Sample: A subset of the population selected for study.
Variable: Any characteristic whose value changes.
Data: Observations on single or multi-variables.

Types of Variables

Categorical (Qualitative): Basic characteristics.
Numerical (Quantitative): Measurements or observations of numerical data.
- Discrete: Listable sets (counts).
- Continuous: Any value over an interval of values (measurements).
Univariate: One variable.
Bivariate: Two variables.
Multivariate: Many variables.

Distributions

Symmetrical: Data on which both sides are fairly the same shape and size (Bell Curve).
Uniform: Every class has an equal frequency (number) (a rectangle).
Skewed: One side (tail) is longer than the other side. The skewness is in the direction that the tail points (left or right).
Bimodal: Data of two or more classes have large frequencies separated by another class between them (double hump camel).

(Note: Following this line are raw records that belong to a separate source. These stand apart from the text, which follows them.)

-- ==== Sys2Proof/Machine/Dispatch.lean ====
section
/-! DEFINITION. The one dispatch from commands to their meanings. exec answers the completion of the command (20_memory.md
R70): its results written and STATUS with its code. -/

namespace Sys2Proof.Machine

def exec (i : Instr) (s : State) : Host.Outcome State Fault Refusal :=
  match i with
  | .nop => Sys2Proof.Machine.execNop s
  | .load => Sys2Proof.Machine.execLoad s
  | .getbit src => Sys2Proof.Machine.execGetbit src s
  | .hist wa => Sys2Proof.Machine.execHist wa s
  | .escsearch => Sys2Proof.Machine.execEscsearch s
  | .vicsearch => Sys2Proof.Machine.execVicsearch s
  | .encode wa wb => Sys2Proof.Machine.execEncode wa wb s

end Sys2Proof.Machine
end

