/-- R72: while BUSY = 1 a full-strobe write to CMD, MAXW, IN_NBYTES, ARG_INDEX, VAL_A or VAL_B, and a write to IN_MEM with
a strobe set on a byte that exists, is dropped and sets HAZ. (That strobes on bytes past the capacity do not count is the
model's reading, log 11.) -/
def Obligations.BusyWritesDropped : Prop :=
  (∀ (s : State) (a d : Word) (r : Reg), s.status.busy = true → locOf s.params a = .reg r →
    r ∈ [Reg.cmd, .maxw, .inNbytes, .argIndex, .valA, .valB] →
    hostWrite a d 0xF#4 s = { s with status := { s.status with haz := true } }) ∧
  ∀ (s : State) (a d : Word) (be : BitVec 4) (m j : Nat), s.status.busy = true → locOf s.params a = .inWord m →
    j < 4 → be.getLsbD j = true → 4 * m + j < s.params.inCapBytes →
    hostWrite a d be s = { s with status := { s.status with haz := true } }

/-- R72, R73: what a command reads stays as it was accepted: across every step that leaves a command in flight, CMD, the
argument registers, IN_LEN and OUT_LEN and every byte of IN_MEM are unchanged. So are every other register but CTRL and
STATUS, the result registers among them, and every byte of OUT_MEM and counter of HIST_MEM. (That what a command writes
stays unchanged in the state until its completion is the model's choice, log 12: R71 leaves open what a read of it returns.) -/
def Obligations.OperandsFrozenWhileBusy : Prop :=
  ∀ s t : State, step s = .next t → s.status.busy = true → t.status.busy = true →
    t.cmd = s.cmd ∧ t.maxw = s.maxw ∧ t.inNbytes = s.inNbytes ∧ t.inLen = s.inLen ∧ t.argIndex = s.argIndex ∧
      t.valA = s.valA ∧ t.valB = s.valB ∧ t.outLen = s.outLen ∧ RegsKept [.ctrl, .status] s t ∧ InMemKept s t ∧
      OutMemKept s t ∧ HistMemKept s t

/-- R28, R29, R32, R34, R35: idle full-strobe writes to the read-write registers: CTRL takes bit 0, STATUS loses DONE and
HAZ where a 1 is written, and the argument registers take the word; CTRL and STATUS do so while busy too. -/
def Obligations.RegisterWrites : Prop :=
  ∀ (s : State) (a d : Word),
    (locOf s.params a = .reg .ctrl → hostWrite a d 0xF#4 s = { s with ie := d.getLsbD 0 }) ∧
    (locOf s.params a = .reg .status → hostWrite a d 0xF#4 s =
      { s with status := { s.status with done := s.status.done && !d.getLsbD 1, haz := s.status.haz && !d.getLsbD 3 } }) ∧
    (s.status.busy = false →
      (locOf s.params a = .reg .inNbytes → hostWrite a d 0xF#4 s = { s with inNbytes := d }) ∧
      (locOf s.params a = .reg .argIndex → hostWrite a d 0xF#4 s = { s with argIndex := d }) ∧
      (locOf s.params a = .reg .valA → hostWrite a d 0xF#4 s = { s with valA := d }) ∧
      (locOf s.params a = .reg .valB → hostWrite a d 0xF#4 s = { s with valB := d }))
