-- ==== Sys2Proof/Tests/Slice0.lean ====
section
/-! SUPPORT. The model's own tests: what WellFormed refuses, words written out from 30_encoding.md, the vectors of
95_test_vectors.md, and for each statement with hypotheses a concrete state and operands that meet them together. -/

set_option Elab.async false

namespace Sys2Proof.Tests

open Sys2Proof.Machine

/-! ### Helpers -/

/-- A machine after reset whose IN_MEM and IN_LEN hold these bytes, with maximum width `mw`. -/
def withBytes (bytes : List Byte) (mw : BitVec 6) : State :=
  { State.reset with
    inMem := { cells := (List.range bytes.length).map (fun k => (k, bytes.getD k 0#8)), fill := .drawn 0 }
    inLen := BitVec.ofNat 32 (8 * bytes.length)
    maxw := mw }

/-- A machine after reset whose OBUF is this sequence. -/
def withOutput (x : List Bool) : State := putObuf x State.reset

/-- The next state of an outcome, the reset state for a stop. -/
def nextOf : Host.Outcome State Fault Refusal → State
  | .next t => t
  | .fault _ => State.reset
  | .refused _ => State.reset

/-- The outcome is a next state. -/
def isNext : Host.Outcome State Fault Refusal → Bool
  | .next _ => true
  | .fault _ => false
  | .refused _ => false

theorem next_nextOf {o : Host.Outcome State Fault Refusal} (h : isNext o = true) : o = .next (nextOf o) := by
  cases o with
  | next t => rfl
  | fault f => cases f
  | refused r => cases h

/-- What command `i` leaves. -/
def after (i : Instr) (s : State) : State := nextOf (exec i s)

/-- A build with one byte of IN_MEM and the least OUT_MEM that R3 allows it. -/
def tiny : Params := { maxWidthHw := 32, histVisW := 1, inCapBytes := 1, outCapBits := 82 }

/-- The tiny build with the byte 0x00 loaded. -/
def tinyState : State :=
  { State.resetWith tiny 0 with inMem := { cells := [(0, 0x00#8)], fill := .drawn 0 }, inLen := 8#32 }

/-! ### WellFormed refuses each ill-formed operand -/

theorem test_hist_64_ill_formed : (Instr.hist 64).wellFormed = false := by decide

theorem test_encode_victim_64_ill_formed : (Instr.encode 64 1).wellFormed = false := by decide

theorem test_encode_replacement_64_ill_formed : (Instr.encode 1 64).wellFormed = false := by decide

theorem test_widths_63_well_formed : (Instr.hist 63).wellFormed = true ∧ (Instr.encode 63 63).wellFormed = true := by
  decide

/-! ### Words written out bit by bit from 30_encoding.md R91 and R93: RES2, WB, RES1, WA, RES0, SRC, OP -/

theorem test_word_nop : decode (0b0000000000#10 ++ 0b000000#6 ++ 0b00#2 ++ 0b000000#6 ++ 0b000#3 ++ 0b0#1 ++ 0b0000#4) =
    .ok .nop := by decide

theorem test_word_load : decode (0b0000000000#10 ++ 0b000000#6 ++ 0b00#2 ++ 0b000000#6 ++ 0b000#3 ++ 0b0#1 ++ 0b0001#4) =
    .ok .load := by decide

theorem test_word_getbit_i :
    decode (0b0000000000#10 ++ 0b000000#6 ++ 0b00#2 ++ 0b000000#6 ++ 0b000#3 ++ 0b0#1 ++ 0b0010#4) =
      .ok (.getbit .ibuf) := by decide

theorem test_word_getbit_o :
    decode (0b0000000000#10 ++ 0b000000#6 ++ 0b00#2 ++ 0b000000#6 ++ 0b000#3 ++ 0b1#1 ++ 0b0010#4) =
      .ok (.getbit .obuf) := by decide

theorem test_word_hist :
    decode (0b0000000000#10 ++ 0b000000#6 ++ 0b00#2 ++ 0b100001#6 ++ 0b000#3 ++ 0b0#1 ++ 0b0011#4) =
      .ok (.hist 33) := by decide

theorem test_word_escsearch :
    decode (0b0000000000#10 ++ 0b000000#6 ++ 0b00#2 ++ 0b000000#6 ++ 0b000#3 ++ 0b0#1 ++ 0b0100#4) =
      .ok .escsearch := by decide

theorem test_word_vicsearch :
    decode (0b0000000000#10 ++ 0b000000#6 ++ 0b00#2 ++ 0b000000#6 ++ 0b000#3 ++ 0b0#1 ++ 0b0101#4) =
      .ok .vicsearch := by decide

theorem test_word_encode :
    decode (0b0000000000#10 ++ 0b000011#6 ++ 0b00#2 ++ 0b110000#6 ++ 0b000#3 ++ 0b0#1 ++ 0b0110#4) =
      .ok (.encode 48 3) := by decide

/-- 95_test_vectors.md section 2: the illegal words, by the reason of R94. -/
theorem test_word_illegal :
    decode 0x00000007#32 = .error .reservedOp ∧ decode 0x0000000F#32 = .error .reservedOp ∧
      decode 0x00000104#32 = .error .nonzeroField ∧ decode 0x00000022#32 = .error .nonzeroField ∧
      decode 0x00010003#32 = .error .nonzeroField ∧ decode 0x00004206#32 = .error .nonzeroField ∧
      decode 0x80000000#32 = .error .nonzeroField ∧ decode 0x00000013#32 = .error .nonzeroField := by decide

theorem test_table_word : decodeTableWord 32 0x00010806 = some (.encode 8 1) ∧ decodeTableWord 32 0x00000007 = none := by
  decide

/-! ### Commands: vectors of 95_test_vectors.md -/

/-- Vector 3.1. -/
theorem test_nop_status : regRead (after .nop (accept 0x00000000#32 State.reset)) .status = 0x00000002#32 := by decide +kernel

/-- Vector 3.9. -/
theorem test_load_full :
    (after .load { State.reset with inNbytes := 0x00100000#32 }).inLen = 0x00800000#32 := by decide +kernel

/-- Vector 3.10. -/
theorem test_load_too_long :
    regRead (after .load (accept 0x00000001#32 { State.reset with inLen := 8#32, inNbytes := 0x00100001#32 })) .status =
        0x00000176#32 ∧
      (after .load { State.reset with inLen := 8#32, inNbytes := 0x00100001#32 }).inLen = 8#32 := by decide +kernel

/-- The example of 1.1: IBUF of 0xB4 is 0,0,1,0,1,1,0,1. -/
theorem test_getbit_i_order :
    (List.range 8).map (fun k =>
        (after (.getbit .ibuf) { withBytes [0xB4#8] 32#6 with argIndex := BitVec.ofNat 32 k }).resultBit) =
      [false, false, true, false, true, true, false, true] := by decide +kernel

/-- Vectors 3.5 and 3.7: an index at the length, and an empty OBUF. -/
theorem test_getbit_out_of_range :
    regRead (after (.getbit .ibuf) (accept 0x00000002#32 { withBytes [0xB4#8] 32#6 with argIndex := 8#32 })) .status =
        0x00000216#32 ∧
      regRead (after (.getbit .obuf) (accept 0x00000012#32 State.reset)) .status = 0x00000216#32 := by decide +kernel

/-- Vector 4.2: a tie of the values 1 and 2. -/
theorem test_hist_2 :
    (fun t => (regRead t .histW, t.histSum, t.histMax, t.histMaxval, t.histZeroval,
        (List.range 5).map t.histCounter)) (after (.hist 2) (withBytes [0xB4#8] 32#6)) =
      (0x00000102#32, 6#32, 2#32, 1#32, 0#32, [1#32, 2#32, 2#32, 1#32, 0#32]) := by decide +kernel

/-- Vector 4.5: width and length equal, no data. -/
theorem test_hist_no_data :
    (fun t => (regRead t .histW, t.histSum, t.histMax, t.histMaxval, t.histZeroval, t.histCounter 0))
        (after (.hist 8) (withBytes [0xB4#8] 32#6)) = (0x00000708#32, 0#32, 0#32, 0#32, 0#32, 0#32) := by decide +kernel

/-- Vector 6.1. -/
theorem test_escsearch_b4 :
    (fun t => (t.escW, t.escVal, t.bestW, t.bestVal, t.bestCount, regRead t .status))
        (after .escsearch (accept 0x00000004#32 (withBytes [0xB4#8] 32#6))) =
      (3#6, 0#32, 1#6, 0#32, 4#32, 0x00000402#32) := by decide +kernel

/-- Vector 6.2: MAXW exceeded; BEST_* are still written. -/
theorem test_escsearch_fails :
    (fun t => (t.escW, t.escVal, t.bestW, t.bestVal, t.bestCount, regRead t .status))
        (after .escsearch (accept 0x00000004#32 (withBytes [0xB4#8] 2#6))) =
      (0#6, 0#32, 1#6, 0#32, 4#32, 0x00000436#32) := by decide +kernel

/-- Vector 6.10, whose tie at width 32 the lowest value wins. -/
theorem test_vicsearch_aa :
    (fun t => (t.escW, t.vicW, t.vicVal, t.outLen, t.matchCount, t.delta, locRead t (.outWord 0)))
        (after .vicsearch (withBytes (List.replicate 8 0xAA#8) 32#6)) =
      (2#6, 32#6, 0x55555555#32, 48#32, 2#32, 0xFFFFFFF0#32, 0x5555555F#32) := by decide +kernel

/-- Vector 6.8: the widest width of a tie is the closest, and OBUF is IBUF. -/
theorem test_vicsearch_not_beneficial :
    (fun t => (t.vicW, t.vicVal, t.closestDelta, t.outLen, t.matchCount, t.delta, t.outByte 0, regRead t .status))
        (after .vicsearch (accept 0x00000005#32 (withBytes [0xB4#8] 32#6))) =
      (7#6, 22#32, 16#32, 8#32, 0#32, 0#32, 0xB4#8, 0x00000546#32) := by decide +kernel

/-- Vector 5.1. -/
theorem test_encode_b4 :
    (fun t => (t.outLen, t.matchCount, t.delta, t.outByte 0, t.outByte 1, t.outByte 2))
        (after (.encode 2 1) { withBytes [0xB4#8] 32#6 with valA := 1#32, valB := 0#32 }) =
      (18#32, 3#32, 10#32, 0x50#8, 0x00#8, 0x01#8) := by decide +kernel

/-- Vectors 5.15 and 5.17: the value check, and the width check before it. -/
theorem test_encode_checks :
    regRead (after (.encode 2 1) (accept 0x00010206#32 { State.reset with valA := 4#32 })) .status = 0x00000666#32 ∧
      regRead (after (.encode 0 1) (accept 0x00010006#32 { State.reset with valA := 9#32, valB := 9#32 })) .status =
        0x00000626#32 := by decide +kernel

/-! ### The step, the port and host programs -/

/-- A command of the opcode table runs as the first after reset. -/
theorem test_first_command : regRead (nextOf (step (State.reset.withFetchWord 32 0x00000705))) .status = 0x00000556#32 ∧
    regRead (nextOf (step (State.reset.withFetchWord 32 0x00000503))) .status = 0x00000302#32 := by decide +kernel

/-- Vector 7.15: the low address bits are ignored, and lanes are little-endian. -/
theorem test_read_in_mem :
    (hostRead 0x10000002#32 (withBytes [0x11#8, 0x22#8, 0x33#8, 0x44#8] 32#6)).rdata = 0x44332211#32 := by decide +kernel

/-- Vector 7.16. -/
theorem test_write_one_lane :
    (fun s => (s.inByte 0, s.inByte 1, s.inByte 2))
        (hostWrite 0x10000001#32 0x0000AB00#32 0b0010#4 (withBytes [0x11#8, 0x22#8, 0x33#8] 32#6)) =
      (0x11#8, 0xAB#8, 0x33#8) := by decide +kernel

/-- Vectors 7.7 and 7.8: a write to CMD while busy is dropped, with HAZ. -/
theorem test_busy_write_dropped :
    (fun s => (s.cmd, s.status.haz)) (hostWrite 0x00000018#32 0x00000203#32 0xF#4 (accept 0x00000005#32 State.reset)) =
      (0x00000005#32, true) := by decide +kernel

/-- The state a run of a host program leaves, with whether it has ended, under a list of choices. -/
def runProgram (orders : List Bool) (s : State) (lines : List HostLine) : Option (Bool × State) :=
  match assembleProgram lines with
  | none => none
  | some acts =>
    match Session.run orders { acts := acts, machine := s } with
    | .next d => some (d.acts.isEmpty, d.machine)
    | .fault _ => none
    | .refused _ => none

/-- R98: `GET.O 3` as its acts, and the assembler's refusal of `DO HIST 64`. -/
theorem test_get_o_acts :
    (HostLine.getO 3#32).acts = [.once (.wr (.reg .argIndex) 3#32), .once (.cmd (.getbit .obuf)), .wait,
        .once (.rd (.reg .resultBit))] ∧ assembleProgram [.doCmd (.hist 64)] = none := by decide +kernel

/-- R98: `DO NOP` with one busy read, then a `WAIT` begun idle, which reads STATUS once. -/
theorem test_wait_tests_busy :
    (runProgram [false, false, true, false, false] State.reset [.doCmd .nop, .wait]).map
        (fun r => (r.1, r.2.rdata)) = some (true, 0x00000002#32) ∧
      (runProgram [false, false, false, false] State.reset [.doCmd .nop]).map (fun r => (r.1, r.2.rdata)) =
        some (false, 0x00000001#32) := by decide +kernel

/-- R188: a line after a command that no WAIT follows may fall before the completion or after it. -/
theorem test_order_is_free :
    (runProgram [false, false] State.reset [.op (.cmd .nop), .op (.wr (.reg .valA) 7#32)]).map
        (fun r => (r.2.valA, r.2.status.haz)) = some (0#32, true) ∧
      (runProgram [false, true, false] State.reset [.op (.cmd .nop), .op (.wr (.reg .valA) 7#32)]).map
        (fun r => (r.2.valA, r.2.status.haz)) = some (7#32, false) := by decide +kernel

/-- A write of the value an unlisted location reads as removes the listing. -/
theorem test_memory_canonical :
    ((⟨[(3, 1#32), (5, 2#32)], .zero⟩ : Memory 32).write 3 0#32) = ⟨[(5, 2#32)], .zero⟩ ∧
      ((⟨[(5, 2#8)], .drawn 0⟩ : Memory 8).write 3 0#8) = ⟨[(3, 0#8), (5, 2#8)], .drawn 0⟩ := by decide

Describing Numerical Graphs: S.O.C.S.

Shape: Overall type (symmetrical, skewed right, skewed left, uniform, or bimodal).
Outliers: Gaps, clusters, etc.
Center: Middle of the data (mean, median, and mode).
Spread: Refers to variability (range, standard deviation, and IQR).
Everything must be in context to the data and situation of the graph.
When comparing two distributions – MUST use comparative language!

Parameter vs. Statistic

Parameter: Value of a population (typically unknown).
Statistic: A calculated value about a population from a sample(s).

Measures of Center

Median: The middle point of the data (50th percentile) when the data is in numerical order. If two values are present, then average them together.
Mean: μ is for a population (parameter) and \bar{x} is for a sample (statistic).
Mode: Occurs the most in the data. There can be more than one mode, or no mode at all if all data points occur once.

Variability

Allows statisticians to distinguish between usual and unusual occurrences.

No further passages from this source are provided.